To present the Negev perspective in recent decades as to the effect of adenotonsillectomy regarding clinical and polysomnographic features, cardiopulmonary morbidity, growth, neurocognitive function, health care services utilization, and enuresis by reviewing current related literature.

Methods

All relevant published data by the Soroka University Medical Center and related community medical services were reviewed and compared to MEDLINE linked literature regarding aspects of childhood obstructive sleep apnea published through November 2005.

Results

Published data support a significant effect of adenotonsillectomy on the associated co morbidities: adenotonsillectomy resulted in the reduction of pulmonary hypertension, improved growth as a result of an increase in growth hormone secretion, improvement of neurocognitive function to the normal range, reduction in nocturnal enuresis, as well as reducing general morbidities, as reflected by the reduction in health care utilization. However, there are still uncertainties relating to major aspects. There is no specific definition for OSAS grading, or for generating a guideline for surgical treatment and refinement of the indications of T&A.

Conclusions

Adenotonsillectomy has a beneficial effect on children with OSAS, however, further research is required before recommendations for the treatment of OSAS in children can be formulated.

Introduction

Obstructive sleep apnea syndrome (OSAS) in children is characterized by a combination of prolonged partial upper airway obstruction (obstructive hypopnea) and/or intermittent complete obstruction (obstructive apnea) that disrupts normal ventilation during sleep and normal sleep pattern [1]. OSAS is clinically characterized by snoring, difficulty in breathing during sleep, and repeated obstructive apnea.
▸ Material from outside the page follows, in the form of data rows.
-- ==== Sys2Proof/Certificates/Slice0/Obligations.lean ====
section
/-! DEFINITION. The statements for the provers: what the machine and each command do by the rules of spec/. A statement's
docstring names its rules, and the log entry where it rests on a choice of the model. -/

open Sys2Proof Sys2Proof.Machine

/-! ## The machine -/

/-- Step of a state whose queue's front is a command is that command's effect on the state with the queue's rest. -/
def Obligations.StepRunsFrontCommand : Prop :=
  ∀ (c : Instr) (rest : List Instr) (s : State), step { s with pending := c :: rest } = exec c { s with pending := rest }

/-- No command stops the machine, and none touches the queue of waiting commands. -/
def Obligations.EveryCommandAnswers : Prop :=
  ∀ (c : Instr) (s : State), ∃ t, exec c s = .next t ∧ t.pending = s.pending

/-- What reset leaves in every block, as the chapters' tables give it (R36, R57, R84, R104, R117, R129, R147, R152, R168,
R169, R194): R187's default column, and the profile table of R106's default parameters. The values no rule states (the
clock, the try, the byte on data out) are not claimed. -/
def Obligations.ResetState : Prop :=
  let s := State.reset
  (s.mem.st = .offline ∧ s.mem.cause = .reset ∧ s.mem.hash = none ∧ s.mem.heard = [] ∧ s.mem.heardHash = [] ∧
    s.mem.lostMarks = [] ∧ s.mem.joinMark = false ∧ s.mem.leaveMark = false ∧ s.mem.silence = [] ∧
    s.mem.presence = .stopped ∧ s.mem.listenTimer = .stopped) ∧
  (s.link.txq = [] ∧ s.link.rxq = [] ∧ s.link.ownSeq = 0 ∧ s.link.lastSender = 0 ∧ s.link.collisions = 0 ∧
    s.link.loss = false ∧ ∀ n < 32, s.link.seqTable[n]? = some none) ∧
  (s.rep.roster = [] ∧ s.rep.docks = [] ∧ s.rep.aisles = [] ∧ s.rep.jobs = [] ∧ s.rep.signature = 0) ∧
  (s.board.offers = [] ∧ s.board.marks = [] ∧ s.board.seqCounter = 0 ∧ s.allot = [] ∧ s.dockMarks = []) ∧
  (s.bnd.ownAsk = .none ∧ s.bnd.partnerAsk = .none ∧ s.bnd.askMark = none ∧ s.bnd.answer = .none ∧
    s.bnd.reAsk = .stopped ∧ s.bnd.lastWaited = none ∧ s.bnd.resolveMarks = []) ∧
  (s.seqr.runList = [] ∧ s.seqr.awards = [] ∧
    s.seqr.crane = { state := .unknown, pos := 0, level := 0, load := none, step := none, retry := 0, stall := .none,
                     nextId := 0, setAside := none }) ∧
  (s.cons.mismatch = 0 ∧ s.cons.phase = .none ∧ s.cons.candidates = [] ∧ s.cons.donor = none ∧
    s.cons.serving = none ∧ s.cons.itemsApplied = 0 ∧ s.cons.itemsSent = 0 ∧ s.cons.snapTimer = .stopped ∧
    s.cons.sent = [] ∧ s.cons.mark = .none) ∧
  (s.port.requests = [] ∧ s.port.asm = [] ∧ s.port.notices = [] ∧ s.port.noticeOverflow = false ∧
    s.port.requestOverflow = false ∧ s.port.requestTorn = false ∧ s.port.stateChange = false ∧
    s.port.locked = false ∧ s.port.enable = 0 ∧ s.irq = false) ∧
  (s.cfg.number = 0 ∧ s.cfg.roleByte = 1 ∧ s.cfg.aisle = 0 ∧ s.cfg.byte 0x03 = 3 ∧ s.cfg.rated = 1 ∧ s.cfg.home = 8 ∧
    s.cfg.dockCount = 0 ∧ (∀ i < 12, s.cfg.byte (7 + i) = 0) ∧ s.cfg.pTime = 250 ∧ s.cfg.wTime = 80 ∧
    s.cfg.qTime = 5 ∧ s.cfg.pickTime = 600 ∧ s.cfg.dropTime = 550 ∧ s.cfg.rearExtra = 250 ∧ s.cfg.margin = 10 ∧
    s.cfg.retryLimit = 2 ∧ s.cfg.learn = 1 ∧ s.cfg.threshold = 1) ∧
  ∀ cl < 4, ∀ k < 32,
    s.profile.at (64 * cl + k) = [40, 45, 50, 60].getD cl 0 + k * [20, 22, 25, 30].getD cl 0 ∧
    s.profile.at (64 * cl + 32 + k) = [60, 70, 80, 95].getD cl 0 + k * [18, 20, 24, 30].getD cl 0

/-! ## Invariants -/

/-- Every invariant holds right after reset. -/
def Obligations.InvariantsAtReset : Prop :=
  State.reset.signed ∧ State.reset.bounded ∧ State.reset.keyed ∧ State.reset.allotted ∧ State.reset.tabled ∧
  State.reset.seqr.crane.sound ∧ State.reset.quiet ∧ State.reset.leaveLast ∧ State.reset.listed ∧
  State.reset.seqr.runList.length + State.reset.seqr.awards.length ≤ 4

/-- R82, R83: every step keeps the signature equal to the sum of the item checks over the replica's items. -/
def Obligations.SignatureKept : Prop := ∀ s t : State, s.signed → step s = .next t → t.signed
The syndrome occurs in 0.7–4% of children [2]. The vast majority of cases of OSAS in children are associated with adenotonsillar hypertrophy. In obese children with OSAS the degree of the syndrome is proportional to the degree of obesity. Childhood OSAS occurs mainly at 2–8-years-of-age, which is the age when the tonsils and adenoid are the largest in relation to the underlying airway size [3]. Complications of OSAS may include pulmonary hypertension, neurobehavioral morbidity, failure-to-thrive (FTT), and nocturnal enuresis [4]. It is not clear to what extent OSAS complications are due to sleep fragmentation or to intermittent nocturnal hypoxemia, as there is uncertainty of the ability of polysomnographic parameters to predict morbidity [3], [5]. Adenotonsillar hypertrophy is the most common cause of OSAS in children; therefore, the definitive treatment is adenotonsillectomy (T&A). Other modalities used to treat OSAS include nocturnal oxygen, nasal spray of corticosteroids, nasopharyngeal tube, nasal CPAP, and tracheostomy [3], [6]. There is still a debate as to the absence of prospective randomized controlled trials investigating the efficacy of treatment of obstructive sleep apnea with T&A in children [7]. In this paper we present the Negev perspective in recent decades as to the effect of T&A regarding clinical and polysomnographic (PSG) features, cardiopulmonary morbidity, growth, neurocognitive function, health care services utilization, and enuresis. A team approach has included a pediatric pulmonologist, a polysomnography expert, and a pediatric otolaryngologist.

Section snippets

Sleep characteristics following T&A in children with OSAS

The pathophysiology of OSAS in children is not well defined, but is related to a combination of anatomic narrowing and neuromuscular function [3]. Pathophysiologic factors include structural factors—the hypertrophied adenoids and tonsils, role of upper neuromotor tone [8] and genetic factors [9].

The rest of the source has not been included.